Евангелие лжецов (ЛП) - Олдерман Наоми (книга читать онлайн бесплатно без регистрации txt) 📗
Взгляд пробегает по лицу Пилата — влево и вправо — словно ему захотелось, чтобы стало больше солдат вокруг него. Словно он решил отказать им в выдаче Бар-Аво, и после чего его жизни стала бы угрожать опасность. В толпе достаточно людей, чтобы бросились на них. Те люди стали одним голосом, сознанием и сердцем. Эта толпа хочет Бар-Аво.

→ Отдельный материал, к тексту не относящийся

/-- R23: the X registers stay. -/
theorem State.loaded_getX {k : Nat} (hk : k < 32) : (s.loaded n).getX n k = s.getX n k := by
  have hx : Reg.SQ_XREG.word n k < 0x040000 := by simp only [Reg.SQ_XREG.word]; omega
  rw [(State.loaded_fields h).getX ?buffer, State.landed, State.settled_sameFields.getX ?settled, State.setSite_sameFields_end.getX ?move]
  case buffer =>
    simp only [bufferFields, List.forall_mem_cons, Reg.SO_STR_STAT.ALLOC, Reg.SO_FB.USED_BLK, Reg.SO_FB.FREE_BLK, List.not_mem_nil, false_imp_iff,
      implies_true, and_true]
    omega
  case settled =>
    simp only [settledFields, List.forall_mem_cons, Reg.SQ_XREG.word, Reg.SQ_STAT.CAUSES, Reg.SQ_STAT.STOPPING, Reg.SQ_STAT.TOKEN, Reg.SQ_TOKEN.word,
      List.not_mem_nil, false_imp_iff, implies_true, and_true]
    omega
  case move =>
    simp only [moveFields, List.forall_mem_cons, Reg.SQ_XREG.word, Reg.SQ_STAT.STATE, Reg.SQ_CNT.HOLDS, intrField, List.not_mem_nil, false_imp_iff,
      implies_true, and_true]
    omega

omit hn in
/-- R466: the end of a running site is reported. -/
theorem State.loaded_end (hrun : s.siteState n = Site.RUNNING ∨ s.siteState n = Site.HELD ∨ s.siteState n = Site.TRIPPED) :
    (s.loaded n).flag (intrField Intr.SITE_END) = true := by
  rw [(State.loaded_fields h).flag (Fld.apart_bufferFields le_rfl (by decide)), State.landed, State.settled_sameFields.flag ?_]
  · exact State.setSite_end hrun
  · simp only [settledFields, Fld.apart_cons, Fld.apart_nil, intrField, Reg.SQ_STAT.CAUSES, Reg.SQ_STAT.STOPPING, Reg.SQ_STAT.TOKEN, Reg.SQ_TOKEN.word]
    omega

end Reads
end Sys2Proof.Machine
end

section
/-! SUPPORT. The statements that wait, and the end of a program, in each of their cases. -/

namespace Sys2Proof.Machine

section Waiting
variable {s : State} {n m : Nat} {i : Stmt} {w : Wait}

theorem State.setWait_regs : (s.setWait n w).regs = s.regs := rfl

theorem State.setWait_pc : (s.setWait n w).pc m = s.pc m := rfl

theorem State.seq_setWait_other (h : m ≠ n) : (s.setWait n w).seq m = s.seq m := State.seq_setSeq_other h

@[simp] theorem State.retire_seq : (s.retire n).seq m = s.seq m := rfl

theorem State.bumpFree_pc : s.bumpFree.pc n = s.pc n := rfl

theorem State.bumpFree_getX (k : Nat) : s.bumpFree.getX n k = s.getX n k := rfl

theorem State.bumpFree_seq : s.bumpFree.seq m = s.seq m := rfl

theorem State.WaitFrame.retire {t : State} (h : s.WaitFrame t) (n : Nat) : s.WaitFrame (t.retire n) := h.set (Reg.SQ_STAT.PC n) _

theorem State.pc_mod : s.pc n % 2 ^ 20 = s.pc n := Nat.mod_eq_of_lt (State.get_lt (Reg.SQ_STAT.PC n))

theorem State.ended_seq {k st : Nat} {v : Word} : (s.ended n k v st).seq m = s.seq m := by rw [State.ended_frame]; rfl

/-- R179: a statement that has issued and waits keeps its place. -/
theorem State.Issues.moved_wait (h : s.Issues n i) (w : Wait) : s.Moved ((s.began n i.op).setWait n w) n (s.pc n) [] :=
  h.moved (State.SameFields.of_regs State.setWait_regs) (Fld.apart_nil.2 (Nat.le_of_ble_eq_true rfl)) (Fld.apart_nil.2 (Nat.le_of_ble_eq_true rfl))
    (by rw [State.setWait_pc, State.began_pc, State.pc_mod])

/-- A statement that has issued and retires at once goes to the next place. -/
theorem State.Issues.moved_retire (h : s.Issues n i) (w : Wait) : s.Moved ((((s.began n i.op).setWait n w).setWait n .none).retire n) n (s.pc n + 1) [] :=
  h.moved (State.SameFields.snoc ((State.SameFields.of_regs State.setWait_regs).snoc (State.SameFields.of_regs State.setWait_regs)) State.retire_sameFields)
    (Fld.apart_nil.2 (Nat.le_of_ble_eq_true rfl)) (Fld.apart_nil.2 (Nat.le_of_ble_eq_true rfl))
    (by rw [State.pc_retire, State.setWait_pc, State.setWait_pc, State.began_pc])

/-- A statement that has issued and ends with a value and a status goes to the next place. -/
theorem State.Issues.moved_ended (h : s.Issues n i) (w : Wait) {k st : Nat} (hk : k < 32) (v : Word) :
    s.Moved (((((s.began n i.op).setWait n w).setWait n .none).ended n k v st).bumpFree) n (s.pc n + 1) (Reg.SQ_STAT.ST n :: xFields n k) := by
  have hsame : (s.began n i.op).SameFields (Reg.SQ_STAT.PC n :: Reg.SQ_STAT.ST n :: xFields n k)
      (((((s.began n i.op).setWait n w).setWait n .none).ended n k v st).bumpFree) :=
    (State.SameFields.snoc ((State.SameFields.of_regs State.setWait_regs).snoc (State.SameFields.of_regs State.setWait_regs)) State.ended_sameFields).snoc
      (State.SameFields.of_regs (State.bumpFree_regs _))
  refine h.moved hsame (Fld.apart_cons.2 ⟨?_, Fld.apart_xFields (Nat.le_of_ble_eq_true rfl) hk ?_⟩)
    (Fld.apart_cons.2 ⟨?_, Fld.apart_xFields (Nat.le_of_ble_eq_true rfl) hk ?_⟩) ?_
  · simp [Reg.SQ_STAT.OP, Reg.SQ_STAT.ST]
  · simp only [Reg.SQ_STAT.OP]; omega
  · simp [Reg.SQ_CNT.ISSUED, Reg.SQ_STAT.ST]
  · simp only [Reg.SQ_CNT.ISSUED]; omega
  · rw [State.bumpFree_pc, State.ended_pc hk, State.setWait_pc, State.setWait_pc, State.began_pc]

/-- R189: the beat of a timeout that a statement asks for as it issues. -/
theorem State.began_timeoutBeat {op t : Nat} : (s.began n op).timeoutBeat t = if t = 0 then 0 else s.now + t := by
  rw [State.timeoutBeat, State.began_now]

/-- R189: the target of WAITF is the low 48 bits of its operand. -/
theorem State.Issues.followTarget (h : s.Issues n i) (hn : n < 64) : wget ((s.began n i.op).opA n i) 47 0 = (s.getX n i.xa).toNat % 2 ^ 48 := by
  obtain ⟨-, -, hxa⟩ := h.bounds
  rw [State.opA, State.began_getX hn hxa]
  simp only [wget, bitsOf, Nat.shiftRight_zero]

/-- R189, R194: a wait that its timeout ends leaves 0 and TIMEOUT. -/
def State.timedOut (s : State) (n xd : Nat) : State := (s.setWait n .none).ended n xd 0 St.TIMEOUT

theorem State.timedOut_leaves {xd : Nat} (hxd : xd < 32) :
    (s.timedOut n xd).getX n xd = 0 ∧ (s.timedOut n xd).get (Reg.SQ_STAT.ST n) = St.TIMEOUT ∧ (s.timedOut n xd).pc n = (s.pc n + 1) % 2 ^ 20 ∧
    (s.timedOut n xd).seq n = { s.seq n with wait := .none } ∧
    s.SameFields (Reg.SQ_STAT.PC n :: Reg.SQ_STAT.ST n :: xFields n xd) (s.timedOut n xd) ∧
    s.timedOut n xd = { s with regs := (s.timedOut n xd).regs, seqs := (s.timedOut n xd).seqs } := by
  unfold State.timedOut
  refine ⟨?_, State.ended_st (by decide), State.ended_pc hxd, State.ended_seq.trans State.seq_setWait,
    State.SameFields.snoc (State.SameFields.of_regs State.setWait_regs) State.ended_sameFields, ?_⟩
  · rw [State.ended_getX hxd, ite_self]
  · rw [State.ended_frame]
    rfl

end Waiting

section
variable {s : State} {n : Fin 64} {i : Stmt}

/-- R235: the clause of an open slot ends and the seat of its site is empty. -/
theorem State.discardOpen_seat (s : State) (n : Nat) : ((s.discardOpen n).seq n).clause = none := by
  unfold State.discardOpen
  split
  next h => exact h
  next => rw [State.setOpen, State.set_seq, State.seq_setSeq_same]

theorem State.discardOpen_none {n : Nat} (h : (s.seq n).clause = none) : s.discardOpen n = s := by
  simp only [State.discardOpen, h]

theorem State.endComplete_due (hw : (s.seq n).wait = .finish) (hrun : s.siteState n = Site.RUNNING) (hstop : s.flag (Reg.SQ_STAT.STOPPING n) = false)
    (hsus : (s.seq n).suspended = false) (hp : s.patternHolds n = true) : s.endComplete n = s.toLoaded n := by
  simp only [State.endComplete, hw, hrun, hstop, hsus, hp]
  rfl

end

/-! ### The rows -/

section Rows
variable (s : State) (n : Fin 64)

theorem exec_stmtWaitb : exec (.stmtWaitb n) s = .next (s.issue n [0x20] noBad (fun i t => t.waitBeat n (t.waitbTarget n i))) := rfl

theorem exec_waitbTarget : exec (.waitbTarget n) s = .next (s.beatTarget n) := rfl

theorem exec_stmtWaitf : exec (.stmtWaitf n) s = .next (s.issue n [0x21] (fun _ t => t.followOff n)
    (fun i t => t.waitFollow n i.xd (wget (t.opA n i) 47 0) (t.timeoutBeat (i.imm % 2 ^ 32)))) := rfl

theorem exec_waitfTimeout : exec (.waitfTimeout n) s = .next (s.followTimeout n) := rfl

theorem exec_stmtWaitp : exec (.stmtWaitp n) s =
    .next (s.issue n [0x22] noBad (fun i t => t.setWait n (.pattern i.xd (t.timeoutBeat (i.imm % 2 ^ 32)) (bitOf i.aux 0)))) := rfl

theorem exec_waitpComplete : exec (.waitpComplete n) s = .next (s.patternDone n) := rfl

theorem exec_waitpTimeout : exec (.waitpTimeout n) s = .next (s.patternTimeout n) := rfl

theorem exec_stmtEnd : exec (.stmtEnd n) s = .next (s.issue n [0x01] noBad (fun _ t => (t.discardOpen n).setWait n .finish)) := rfl

theorem exec_endComplete : exec (.endComplete n) s = .next (s.endComplete n) := rfl

end Rows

«Очень хорошо!» выкрикивает Пилат. «Я выслушал ваши пожелания! Я надеюсь, что великодушие Рима воодушевит вашу преданность! Вашу любовь Императору! И прекратите ваши жалкие восстания! Я знаю, что Бараббас, ощутив его милосердие, присоединится ко мне в страстном желании мира между великими народами Рима и Евреев!»
Друзья Иехошуа все еще зовут его и пытаются приблизиться к возвышению платформы, на которой стоят эти двое людей. Иехошуа стоит совершенно безмолвный, с поникшей головой, с руками, связанными, как и Бар-Аво, за спиной. Бар-Аво смотрит на Иехошуа, пока один из солдат Пилата начинает разрезать толстые веревки.
И тогда Иехошуа, наконец, поднимает свой взгляд. Он выглядит потрясенным, напуганным и одиноким. Он понимает, что не смог выиграть спор на известность, что каким-то образом не смог завести достаточно много друзей или достаточно преданных ему друзей, чтобы они смогли сразиться за него в этом бессмысленном сражении.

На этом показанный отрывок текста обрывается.